Jude hit manual override, and the car skidded to a stop. “Who told you?”
I was glad Ani wasn’t riding with us. “Nobody.”
“Get out.” Jude said quietly. “And take the org with you.”
“What?” We were in the middle of nowhere, a long, dark stretch of highway bounded by nothingness. “No way!”
“Get. Out.” Jude reached back and opened the door. “You love running away when things get intense, right? So let me help you. Run.”
I didn’t move.
“Now!”
The scream was pure rage. I leaped out of the car, letting Tak’s head slam against the seat. Auden jumped out behind me. The car sped away before the door was fully shut.
And then we were alone.
“Now what?” Auden asked. “We walk back from… wherever the hell we are?”

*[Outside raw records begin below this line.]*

/-- A failure frame commits its entry of the bank (R265, R266). -/
def commitEntry (s : State) : State :=
  let r := selectEntry s
  s.onAlloc fun a => { a with sol := r.2.2, committed := true, entry := r.1, aged := r.2.1, nSwitch := inc32 a.nSwitch }

/-- The speculation stands, or its squash is counted (R257, Table 10-5). -/
def checkEntry (s : State) : State :=
  let r := squashReason s
  if r = 0 then s.onAlloc fun a => { a with hit := true }
  else s.onAlloc fun a => { a with
    squash := r, nSquash := inc32 a.nSquash
    squashBy := vmapI a.squashBy fun i n => if i.val + 1 = r then inc32 n else n }

/-- The DP-1 problem of the frame (R258, R266), after step 3: one corrective iteration from the speculation or the entry whose prediction holds, else a re-solve with 25 iterations, warm from it where only the prediction or a section limit failed. fail: the entry's code in a failure frame. -/
def submitDp1 (fail : Option Nat) (s : State) : State :=
  let e := s.alloc.bank.toList.getD (fail.getD 0) none
  let hit := match fail with
    | none => s.alloc.hit
    | some _ => (match e with | some e => tauNear s e.pred | none => false)
  let warm := match fail with
    | none => if s.alloc.hit || 3 ≤ s.alloc.squash then warmFrom s e else if s.alloc.squash = 2 && (warmFrom s e).2 == 2 then ([], 2) else ([], 0)
    | some _ => if e.isSome then warmFrom s e else ([], 0)
  let t := dpTicket .alloc (allocVals s s.alloc.avail 0 s.dpc.tau s.alloc.lin) warm (some (s.sys.frame * frameTicks + 600000)) s
  submitDp (if hit then { t with maxIter := 1, anyway := true } else { t with maxIter := 25 }) s

/-- SPECULATION_CHECK (R257, R258, R262, R265, R266). -/
def execSpeculationCheck (s : State) : Host.Outcome State Fault Refusal :=
  .next (
    let s := stepAt 2000 s
    if !frameWork s || s.dpc.fn == 0 || s.alloc.checked == some s.sys.frame then s
    else
      let s := linearize (s.sys.frame * frameTicks) s
      let fail := s.alloc.lost != 0 && !s.alloc.firstFrame
      let s := if fail then commitEntry s else checkEntry s
      let s := submitDp1 (if fail then some s.alloc.entry else none) (cancelDp (fun w => w == .alloc) s)
      (predict s).onAlloc fun a => { a with firstFrame := false, cfgChanged := false })

/-- D3 is missed: step 6 issues the committed solution of the previous frame (R22, R276). -/
def missD3 (s : State) : State :=
  if s.alloc.d3Miss || s.alloc.committed then s
  else
    let s := s.onAlloc fun a => { a with d3Miss := true, d3Run := a.d3Run + 1, nD3 := inc32 a.nD3 }
    let s := missDeadline 2 s
    raise 58 (satN 255 s.alloc.d3Run) s

/-- A DP-1 problem of the frame commits a solution (R258, R266); the bank follows. -/
def allocResult (t : Ticket) (x : List Int) (s : State) : State :=
  submitBank (s.onAlloc fun a => { a with
    sol := decodeSol s t.on a.lin x
    committed := true
    refined := a.entry != 0xFE
    nHit := if a.hit then inc32 a.nHit else a.nHit })
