-- ==== Sys2Proof/Machine/Kiln.lean ====
section
/-! DEFINITION. The Kiln safety die: inputs, channels, output tests, safe data, configuration, commands (chapter 12). -/

namespace Sys2Proof.Machine

/-- Ticks of one microsecond. -/
def usTicks : Nat := 100

/-- The copy in use. -/
def kCopy (k : KilnState) : KCopy := k.copies[k.inUse]

/-- Word i of the configuration in use (Table 12-10). -/
def kw (k : KilnState) (i : Nat) : Word := wd (kCopy k).words i

def kSdEnable (k : KilnState) : Bool := bit (kw k 0) 0
def kResetSi (k : KilnState) : Nat := fld (kw k 0) 23 16
def kInMask (k : KilnState) (n : Fin 8) : Nat := fld (kw k (2 + n.val)) 31 16
def kSdUse (k : KilnState) (n : Fin 8) : Bool := bit (kw k (2 + n.val)) 15
def kSdBit (k : KilnState) (n : Fin 8) : Nat := fld (kw k (2 + n.val)) 14 11
def kCdGate (k : KilnState) (n : Fin 8) : Bool := bit (kw k (2 + n.val)) 10
def kManual (k : KilnState) (n : Fin 8) : Bool := bit (kw k (2 + n.val)) 9
def kEnable (k : KilnState) (n : Fin 8) : Bool := bit (kw k (2 + n.val)) 8
def kPairMode (k : KilnState) (j : Fin 8) : Nat := fld (kw k (10 + j.val)) 1 0
def kSdDegMs (k : KilnState) : Nat := fld (kw k 18) 31 16
def kSdMs (k : KilnState) : Nat := fld (kw k 18) 15 0
def kTpUs (k : KilnState) : Nat := fld (kw k 20) 15 0
def kFbEnable (k : KilnState) (n : Fin 8) : Bool := bit (kw k (21 + n.val)) 16
def kFbMs (k : KilnState) (n : Fin 8) : Nat := fld (kw k (21 + n.val)) 15 0
def kDiscMs (k : KilnState) (j : Fin 8) : Nat := fld (kw k (29 + j.val)) 31 16

/-- A Kiln event starts towards the control die (R322). -/
def kEv (src detail : Nat) (k : KilnState) : KilnState := { k with evq := k.evq ++ [{ src := src, detail := detail }] }

/-- Table 12-2 and 12-5 codes. -/
def kilnCode : KilnSt → Nat
  | .off => 0 | .startTest => 1 | .run => 2 | .config => 3 | .recovery => 4 | .fault => 5
def chCode : ChSt → Nat
  | .disabled => 0 | .applied => 1 | .released => 2 | .test => 3 | .fault => 4

/-- The filtered levels of pair j. -/
def kA (k : KilnState) (j : Fin 8) : Bool := k.filt.toList.getD (2 * j.val) false
def kB (k : KilnState) (j : Fin 8) : Bool := k.filt.toList.getD (2 * j.val + 1) false

/-- Table 12-4: demands of the first and second input; a dual pair has one. -/
def pairDemand (mode : Nat) (a b : Bool) : Bool × Bool :=
  match mode with
  | 1 => (!a || !b, !a || !b)
  | 2 => (!a || b, !a || b)
  | _ => (!a, !b)

/-- Table 12-4: discrepancy. -/
def pairDisc (mode : Nat) (a b : Bool) : Bool :=
  match mode with
  | 1 => a != b
  | 2 => a == b
  | _ => false

/-- Both inputs in the demand state (R305). -/
def pairBoth (mode : Nat) (a b : Bool) : Bool :=
  match mode with
  | 1 => !a && !b
  | 2 => !a && b
  | _ => false

/-- Pair j follows its inputs (R305); each change of demand raises SI_DEMAND (EV99). -/
def evalPair (now : Nat) (k : KilnState) (j : Fin 8) : KilnState :=
  let m := kPairMode k j
  let p := k.pair[j]
  let (d0, d1) := pairDemand m (kA k j) (kB k j)
  let d0 := d0 || p.fault
  let d1 := d1 || p.fault
  let k' := { k with pair := k.pair.set j { p with
    dem0 := d0, dem1 := d1
    bothSeen := p.fault && (p.bothSeen || pairBoth m (kA k j) (kB k j))
    discSince := if pairDisc m (kA k j) (kB k j) then some (p.discSince.getD now) else none } }
  let k' := if p.dem0 != d0 then kEv 99 (j.val * 256 + b2n d0) k' else k'
  if m = 0 && p.dem1 != d1 then kEv 99 (j.val * 256 + b2n d1) k' else k'

/-- R308.1: a mapped input or pair is in demand or in PAIR_FAULT. -/
def chDemand (k : KilnState) (n : Fin 8) : Bool :=
  (fins 16).any fun i => tb (kInMask k n) i.val &&
    (match fin? 8 (i.val / 2) with
      | some j => k.pair[j].fault || (if i.val % 2 = 0 then k.pair[j].dem0 else k.pair[j].dem1) ||
          (kPairMode k j != 0 && (k.pair[j].dem0 || k.pair[j].dem1))
      | none => false)

/-- R315: the control-die request for channel n is present and consistent. -/
def cdRequest (now : Nat) (k : KilnState) (n : Nat) : Bool :=
  !k.cdBad && (fins 2).all fun p => match k.path[p] with
    | some (m, t) => m.getLsbD n && now - t ≤ 300 * usTicks
    | none => false

/-- R308 conditions 1 to 3. -/
def chCond (now : Nat) (k : KilnState) (n : Fin 8) : Bool :=
  !chDemand k n && (!kSdUse k n || k.sd.permit.getLsbD (kSdBit k n)) && (!kCdGate k n || cdRequest now k n.val)

/-- A change of a channel's state (EV97). -/
def setCh (n : Fin 8) (st : ChSt) (f : KChan → KChan) (k : KilnState) : KilnState :=
  kEv 97 (n.val * 256 + chCode st) { k with ch := upd k.ch n fun c => { f c with st := st } }

/-- Channel n follows its conditions (R308, R309, R311). -/
def evalCh (now : Nat) (k : KilnState) (n : Fin 8) : KilnState :=
  let c := k.ch[n]
  let low := fun c : KChan => { c with outA := false, outB := false, pulse := none, relSince := none, switched := now }
  if !kEnable k n then
    if c.st = .disabled then k else setCh n .disabled low k
  else if c.st = .fault then k
  else
    let cond := k.st == .run && chCond now k n
    let okR := c.resetOk && cond
    let wait := k.st == .run && kManual k n && cond && !okR
    let k := { k with ch := upd k.ch n fun c => { c with resetOk := okR, waiting := wait } }
    let k := if wait && !c.waiting then kEv 107 (n.val * 256 + 1) k else k
    let release := cond && (!kManual k n || okR)
    match c.st with
    | .released => if release then k else setCh n .applied low k
    | .test =>
      if release then k
      else
        let k := setCh n .applied (fun c => { low c with nInc := satN 255 (c.nInc + 1) }) k
        kEv 101 (n.val * 256 + b2n (c.pulse.getD false)) k
    | .applied =>
      if release then setCh n .released (fun c => { c with outA := true, outB := true, relSince := some now, switched := now }) k else k
    | _ => setCh n .applied low k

There was no way I was ready to tell my parents what I’d been doing—and I was guessing Auden didn’t want his father to find out either. There was one better option.
Which didn’t make it a good one.
I linked in to the network, trying to ignore Auden’s I-told-you-so glare.
Lucky us, she was there.
Lucky, right. Good thing I was getting used to redefining that concept on a daily basis.
“Zo?” I said, hating the words as they came out of my mouth. “I need a favor.”